Looking at the main method where it runs

  println("\nLoading movie names...")
  val nameDict = loadMovieNames()

    /** Load up a Map of movie IDs to movie names. */
    def loadMovieNames() : Map[Int, String] = {

      // Handle character encoding issues:
      implicit val codec = Codec("UTF-8")
      codec.onMalformedInput(CodingErrorAction.REPLACE)
        codec.onUnmappableCharacter(CodingErrorAction.REPLACE)

        // Create a Map of Ints to Strings, and populate it from u.item.
      var movieNames:Map[Int, String] = Map()

      val lines = Source.fromFile("../ml-100k/u.item").getLines()
      for (line <- lines) {
             var fields = line.split('|')
             if (fields.length > 1) {
                 movieNames += (fields(0).toInt -> fields(1))
             }
       }
       return movieNames
   }

The method loadMovieNames() gets maps the data from u.item into a map of key MovieIDs, and value of MovieNames

    val data = sc.textFile("../ml-100k/u.data")

    // Map ratings to key / value pairs: user ID => movie ID, rating
    val ratings = data.map(l => l.split("\t")).map(l => (l(0).toInt, (l(1).toInt, l(2).toDouble)))

    // Emit every movie rated together by the same user.
    // Self-join to find every combination.
    val joinedRatings = ratings.join(ratings)   

    // At this point our RDD consists of userID => ((movieID, rating), (movieID, rating))

    // Filter out duplicate pairs
    val uniqueJoinedRatings = joinedRatings.filter(filterDuplicates)

Retrieves the data from u.data and split it into a map with user ID being the key and value being a tuple of movie ID and rating
Self join to combine all the movie ratings by the same user into a RDD

    def filterDuplicates(userRatings:UserRatingPair):Boolean = {
        val movieRating1 = userRatings._2._1
        val movieRating2 = userRatings._2._2

        val movie1 = movieRating1._1
        val movie2 = movieRating2._1

        return movie1 < movie2
      }

filterDuplicates function compares against 2 userRatingPairs and takes only 1 unique userRatingPair with the lower rating (True condition for movie1 < movie2)

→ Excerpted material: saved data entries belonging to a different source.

-- ==== Sys2Proof/Machine/Regs.lean ====
section
/-!
DEFINITION. The register file of the block as the spec's register tables give it (each table stands in the
chapter its docstring line names by block; addresses by R406): one constant for each named field, the table of
registers with their access codes (R9), and the cells whose reset value is not zero.
Written from the tables of spec/ by a script of the author; no value here comes from elsewhere.
-/

namespace Sys2Proof.Machine

/-- A field of a register: the register's address and the field's bits, as the register tables give them. -/
structure Fld where
  addr : Nat
  hi : Nat
  lo : Nat
  deriving DecidableEq, Repr

/-- The width of a field in bits. -/
def Fld.width (f : Fld) : Nat := f.hi + 1 - f.lo

/-- The whole 32-bit register that a field stands in. -/
def Fld.whole (f : Fld) : Fld := ⟨f.addr, 31, 0⟩

/-- The access codes of R9. -/
inductive Acc where
  | ro | rw | rwf | w1s | w1c | rc | wo
  deriving DecidableEq, Repr

/-- One field of a register table. -/
structure FldDesc where
  hi : Nat
  lo : Nat
  acc : Acc
  deriving DecidableEq, Repr

/-- One register table: its name, the address of its first instance, its indices (first value, count, stride), its width. -/
structure RegDesc where
  name : String
  base : Nat
  dims : List (Nat × Nat × Nat)
  width : Nat
  fields : List FldDesc
  deriving DecidableEq, Repr
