/-- The side of its thresholds on which a comparator's input lies (R208). -/
inductive WinSide where
  | inside | above | below
  deriving DecidableEq, Repr

/-- The STATE code of a side (R214). -/
def WinSide.code : WinSide → Nat
  | .inside => 0
  | .above => 1
  | .below => 3

/-- The edges a pair issues, and the end of a wait that the guard of R183 imposes. -/
inductive EdgeKind where
  | aOn | aOff | bOn | bOff | guard | forceOff | forceOn
  deriving DecidableEq, Repr

/-- An event of pair `pair`, `cycle` MOD cycles ahead of the state's count. -/
structure PairAt where
  pair : Fin 9
  cycle : Nat := 0
  deriving DecidableEq, Repr

/-- A publication of group `group` (or, with none, of another owner), `cycle` MOD cycles ahead of the state's count. -/
structure ArrivalAt where
  group : Option (Fin 8)
  cycle : Nat := 0
  deriving DecidableEq, Repr

/-- A period start of pair `pair`, with the gates of its tile that are found at or above VNEG + 2.0 V: bit 0 of A, bit 1 of B (R194). -/
structure PairGates where
  pair : Fin 9
  high : BitVec 2 := 0
  deriving DecidableEq, Repr

/-- An edge, with the gates of the tile that are found at or above VNEG + 2.0 V: bit 0 of A, bit 1 of B (R194). -/
structure EdgeAt where
  kind : EdgeKind
  high : BitVec 2 := 0
  deriving DecidableEq, Repr

/-- What a comparator sees: the side of its input, its last fifteen samples, newest in bit 0 (R212), and the ADC cores
whose converter is found past its bit trials (R235). -/
structure WinSight where
  side : WinSide
  seen : BitVec 15 := 0x7FFF
  idle : BitVec 16 := 0
  deriving DecidableEq, Repr

/-- Comparator `unit` with its last fifteen samples, newest in bit 0 (R212). -/
structure WinSeen where
  unit : Fin 44
  seen : BitVec 15 := 0x7FFF
  deriving DecidableEq, Repr

/-- Comparator `unit` with the ADC cores whose converter is found past its bit trials (R235). -/
structure WinIdle where
  unit : Fin 44
  idle : BitVec 16 := 0
  deriving DecidableEq, Repr

/-- What one diagnostic interval measured (R202 to R204). -/
structure DiagObs where
  gateMv : Int := 0       -- D0: gate against _COM at the end, in mV
  reachNs : Nat := 0      -- D1: time at which the source reached compliance, in ns; a large number if it did not
  capPf : Nat := 0        -- D1: capacitance found from the first 20 µs, in pF
  held : Bool := false    -- D1: the source held compliance
  settledMv : Nat := 0    -- D1: settled voltage below compliance, in mV
  heldUa : Nat := 0       -- D1: current at compliance, in µA
  clampMv : Nat := 0      -- D2: _CLAMP at the end, in mV
  desatMv : Nat := 0      -- D3: _DESAT reached, in mV
  deriving DecidableEq, Repr

/-- One field of a register table that a section of a Glaze sets (R27, R33). -/
structure FieldSet where
  fld : Fld          -- the field
  section_ : Nat     -- TYPE of the section that sets it
  value : Nat        -- its value
  lo : Nat           -- least value firmware may trim it to, in a trimmable section
  hi : Nat           -- largest such value
  deriving DecidableEq, Repr

/-- One entry of the section table (R32). -/
structure SectionEntry where
  typ : Nat
  flags : Nat
  offset : Nat
  length : Nat
  zero : Nat := 0   -- its last four bytes, which must be zero
  deriving DecidableEq, Repr

/-- Gate charge declared for a channel in the GATE section, in nC (R37). -/
structure GateCharge where
  tile : Nat
  chan : Nat
  nC : Nat
  deriving DecidableEq, Repr

/-- What the WPROG section declares for one integrator state: the bank words of its gain, upper and lower limit, and its
preset at firing (R42, R89). -/
structure IntegDecl where
  k : Nat := 0
  hi : Nat := 0
  lo : Nat := 0
  preset : Word := 0
  deriving DecidableEq, Repr

/-- The action of a residual channel; a code that names neither is refused (R94). -/
inductive ResidAct where
  | subst | stop | neither
  deriving DecidableEq, Repr

/-- What the WPROG section declares for one residual channel: threshold word, count, action, sensor (R94). -/
structure ResidDecl where
  thr : Nat := 0
  n : Nat := 0
  action : ResidAct := .subst
  adc : Nat := 0
  ain : Nat := 0
  deriving DecidableEq, Repr

/-- The action is STOP (R94). -/
def ResidDecl.stop (d : ResidDecl) : Bool := d.action == .stop

/-- A Wheel as the WPROG section declares it: its group, entry address, program, integrator states and residual channels
(R33, R42, R46, R89, R94). -/
structure WheelDecl where
  wheel : Nat := 0
  group : Option Nat := none
  entry : Nat := 0
  program : List DWord := []
  integ : List IntegDecl := []
  resid : List (Nat × ResidDecl) := []
  deriving DecidableEq, Repr
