-- ==== Sys2Proof/WellFormed.lean ====
section
/-!
DEFINITION. Well-formed commands: what a command's operands must meet beyond their types to name something that the spec describes.
-/

namespace Sys2Proof

/-- The widths of an access by a core: 1, 2, 4 or 8 bytes (R403). -/
def accessWidth (n : Fin 9) : Bool := n == 1 || n == 2 || n == 4 || n == 8

/-- An address in one of the alias ranges of R406: its base and the nine strides of the broadcast and group aliases. -/
def aliasAddress (a : Word) : Bool :=
  ([(0x41400000, 0x10000), (0x42008000, 0x1000), (0x43002000, 0x100), (0x44010000, 0x1000), (0x45001000, 0x40), (0x46003000, 0x100),
    (0x49010000, 0x1000)] : List (Nat × Nat)).any fun e => decide (e.1 ≤ a.toNat) && decide (a.toNat < e.1 + 9 * e.2)

/-- A command is well formed: access widths (R403), alias addresses (R406), even destinations of the two-result CORDIC operations, the
last biquad word and a LOOP count of at least one (R77), codes and measurements within their fields (R191, R205, R215), times below one
second in ns (R294, R396), and a reset cause of R372. -/
def Instr.wf (i : Instr) : Bool :=
  match i with
  | .registerWrite _ _ n _ => accessWidth n
  | .registerReadClear _ n => accessWidth n
  | .aliasWrite a _ n => accessWidth n && aliasAddress a
  | .aliasRead a n => accessWidth n && aliasAddress a
  | .busErrorAccess _ _ _ n => accessWidth n
  | .crot _ _ d _ _ => d.val % 2 == 0
  | .crotv _ _ d _ _ _ => d.val % 2 == 0
  | .cvec _ _ d _ _ => d.val % 2 == 0
  | .bq _ _ _ _ _ c => decide (c.toNat ≤ 1019)
  | .loop _ _ _ max _ => max != 0
  | .selftestDone _ up down => decide (up < 4096) && decide (down < 4096)
  | .coneFrame _ time => decide (time.1 < 2 ^ 34) && decide (time.2 < 1000000000)
  | .timeFrame _ _ ns _ _ => decide (ns.toNat < 1000000000)
  | .delayMeasured _ _ ton toff => decide (ton < 4096) && decide (toff < 4096)
  | .segmentMeasure _ _ _ rds _ => decide (rds < 65536)
  | .resetModule cause => cause != 0
  | .rwfWrite a _ => a.toNat % 4 == 0
  | .jtagIdcode .. | .load .. | .loadComplete .. | .fire .. | .firingEnter .. | .fireComplete .. | .discard ..
  | .abortLoad .. | .timerTrigger .. | .ptpTrigger .. | .sampleStart .. | .endOfSample .. | .deadlineMiss ..
  | .triggerTimeout .. | .memoryError .. | .correctedError .. | .slotWrite .. | .coefBankWrite .. | .swapRequest ..
  | .istateWrite .. | .mboxRead .. | .mboxThreshWrite .. | .nop .. | .endP .. | .mov .. | .getf .. | .cyc .. | .pset ..
  | .lds .. | .ldf .. | .freshReadReturn .. | .freshReadTimeout .. | .sts .. | .ldc .. | .adcs .. | .post .. | .brf ..
  | .fadd .. | .fsub .. | .fmul .. | .fma .. | .fms .. | .fmin .. | .fmax .. | .fclamp .. | .fabs .. | .fneg .. | .fdiv ..
  | .fsqrt .. | .fcmp .. | .f2q .. | .q2f .. | .f2i .. | .i2f .. | .f2u .. | .qadd .. | .qsub .. | .qmul .. | .qmac ..
  | .qabs .. | .qcmp .. | .iadd .. | .isub .. | .and .. | .or .. | .xor .. | .shl .. | .shr .. | .sar .. | .icmp ..
  | .ucmp .. | .iacc .. | .ird .. | .ipre .. | .ilim .. | .bqclr .. | .res .. | .resr .. | .gsuPublish ..
  | .gsuAnglePublish .. | .gsuLock .. | .wrongSeq .. | .missN .. | .rtsTick .. | .rtsBandChange .. | .rtsTimeLimit ..
  | .clearTrip .. | .islTickPublish .. | .islPassiveFire .. | .islPulseStart .. | .islPulseEnd .. | .islTonePublish ..
  | .islAnglePublish .. | .islEstWindowEnd .. | .islNotchWrite .. | .islNotchMirror .. | .toGfm .. | .toGfl .. | .resync ..
  | .presetL2 .. | .presetL3 .. | .clearDet .. | .islTransferDecide .. | .islSyncOk .. | .islDeferExpiry .. | .dciPublish ..
  | .dciSweepRequest .. | .dciSweepTimer .. | .dciSweepWindowStart .. | .dciSweepPoint .. | .dciSweepDone ..
  | .dciSweepAbort .. | .dciAbort .. | .dciReturnDone .. | .dciOutWin .. | .loadPoint .. | .compareArrival ..
  | .periodStart .. | .edgeDue .. | .epoch .. | .periodWrite .. | .ovrWrite .. | .hopEval .. | .quietBandWrite ..
  | .trimWrite .. | .supOk .. | .supplyUv .. | .arm .. | .disarm .. | .interlockRelease .. | .bootUvEvent ..
  | .bootUvRecover .. | .blankingEnd .. | .desatDetect .. | .softOffStep2 .. | .softOffFullSink .. | .desatClear ..
  | .bootStopClear .. | .supplyUvClear .. | .diag .. | .diagAbort .. | .diagTestStep .. | .diagDone .. | .tileOverTemp ..
  | .tileOtClear .. | .tileControlLoss .. | .tileFallbackStage2 .. | .winAssert .. | .winDeassert .. | .winBlankEnd ..
  | .winThrWrite .. | .winRelease .. | .winStateChange .. | .selftest .. | .shadow .. | .shadowReady .. | .pairStatClear ..
  | .safeOrderStage2 .. | .safeOrderTileDone .. | .stop .. | .clearStop .. | .plantStop .. | .clearPlant ..
  | .conversionDone .. | .adcStart .. | .adcWatchdog .. | .cal .. | .calTakeover .. | .calComplete .. | .calReturn ..
  | .calAll .. | .meterSample .. | .gainSettled .. | .pqIntervalEnd .. | .meterWrongSeq .. | .meterMissN ..
  | .reverseFlow .. | .periodicSave .. | .saveComplete .. | .meterResume .. | .journalEntry .. | .jrnlCommit ..
  | .refLost .. | .refValid .. | .pllEnWrite .. | .pllConfigWrite .. | .pllLock .. | .pllLockLoss .. | .holdoverExit ..
  | .pllRelock .. | .pllStep .. | .pllStepUnit .. | .pllStepSettled .. | .trainStart .. | .trainComplete ..
  | .trainAttemptFail .. | .trainRetry .. | .laneDown .. | .codewordUncorrectable .. | .retrain .. | .l1 .. | .l2 ..
  | .wake .. | .testEnter .. | .testExit .. | .autoL1Request .. | .powerStateEnter .. | .powerStateLapse ..
  | .powerStateExit .. | .l2ExitRetrain .. | .patCfgWrite .. | .patLock .. | .patLockLost .. | .inject .. | .loopWrite ..
  | .rlbReq .. | .rlbRequestReceived .. | .eyeMeasure .. | .plantPeriodBoundary .. | .linkLoss .. | .ctrlLaunch ..
  | .ctrlFrame .. | .reportFrame .. | .syncUnit .. | .stopUnit .. | .plantStopRepeat .. | .delayReq ..
  | .delayReqReceived .. | .delayRsp .. | .flow .. | .ringReverse .. | .discover .. | .position .. | .announce ..
  | .positionTimeout .. | .number .. | .discoveryDone .. | .ringRestore .. | .remoteAccess .. | .remReq .. | .remRsp ..
  | .remoteTimeout .. | .plantBroadcastWrite .. | .plantBroadcastRead .. | .blkGo .. | .bulkFrame .. | .bulkDone ..
  | .macEnWrite .. | .kick .. | .macFrameTx .. | .macFrameRx .. | .macLinkChange .. | .ptpIncWrite .. | .ptpOfsWrite ..
  | .ptpSet .. | .setValid .. | .clrValid .. | .ptpNowRead .. | .lqCommit .. | .flush .. | .launchDue .. | .tsqRead ..
  | .railsGood .. | .hostRelease .. | .saggarEntryFlush .. | .getInfo .. | .getNonce .. | .attest .. | .getCert ..
  | .enroll .. | .rotate .. | .releaseOwner .. | .fwConfirm .. | .setBoot .. | .counterInc .. | .counterRead ..
  | .debugUnlock .. | .debugLock .. | .totalsReset .. | .tamperCfg .. | .zeroise .. | .cakInstall .. | .sakGen ..
  | .sakLoad .. | .mkaIcv .. | .random .. | .serviceComplete .. | .treeBuildDone .. | .nonceExpiry .. | .tamperEvent ..
  | .xspiCmd .. | .pugModeChange .. | .pugVocMeasure .. | .pugSourceChange .. | .vbatLow .. | .pugThrWrite ..
  | .lastGaspTrigger .. | .heartbeat .. | .lastGaspSend .. | .lastGaspWarmupEnd .. | .lastGaspSent .. | .lastGaspAbort ..
  | .vauxValid .. | .vauxInvalid .. | .vauxHigh .. | .deratedSet .. | .deratedClear .. | .pfWarnFall .. | .pfWarnRise ..
  | .pfWarnWrite .. | .gpEnWrite .. | .brownOut .. | .resetPin .. | .firmwareReset .. | .resetAssert .. | .standby ..
  | .standbyWake .. | .wdogStart .. | .wdogKick .. | .wdogHalf .. | .watchdogExpiry .. | .dieHot .. | .thermal ..
  | .commit .. | .dismiss .. | .retire .. | .diagnose .. | .mapAdd .. | .diagTwinPlace .. | .diagVerdict .. | .diagRetry ..
  | .wearMonitorSample .. | .wearSample .. | .trig .. | .conePin .. | .tmatchArm .. | .timeMatch .. | .plantGo ..
  | .coneRepeat .. | .release0 .. | .release1 .. | .capRearm .. | .capEnWrite .. | .captureFrozen ..
  | .loaderGateCheckDone .. | .softTurnOffComplete .. | .sramError .. | .resetNRelease .. | .alwaysOnSupplyLoss ..
  | .xspiCommandDone .. | .canFrameReceived .. => true

end Sys2Proof
end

    // Now key by (movie1, movie2) pairs.
    val moviePairs = uniqueJoinedRatings.map(makePairs)

    // We now have (movie1, movie2) => (rating1, rating2)
    // Now collect all ratings for each movie pair and compute similarity
    val moviePairRatings = moviePairs.groupByKey()

    // We now have (movie1, movie2) = > (rating1, rating2), (rating1, rating2) ...
    // Can now compute similarities.
    val moviePairSimilarities = moviePairRatings.mapValues(computeCosineSimilarity).cache()

Now we have a unique key of (movie1, movie2) with value of rating 1, 2 by the makePairs function
groupByKey functiokn will group together all the different ratings associated for a given movie pair

    type RatingPair = (Double, Double)
    type RatingPairs = Iterable[RatingPair]

    def computeCosineSimilarity(ratingPairs:RatingPairs): (Double, Int) = {
        var numPairs:Int = 0
        var sum_xx:Double = 0.0
        var sum_yy:Double = 0.0
        var sum_xy:Double = 0.0

        for (pair <- ratingPairs) {
            val ratingX = pair._1
            val ratingY = pair._2

            sum_xx += ratingX * ratingX
            sum_yy += ratingY * ratingY
            sum_xy += ratingX * ratingY
            numPairs += 1
        }

        val numerator:Double = sum_xy
        val denominator = sqrt(sum_xx) * sqrt(sum_yy)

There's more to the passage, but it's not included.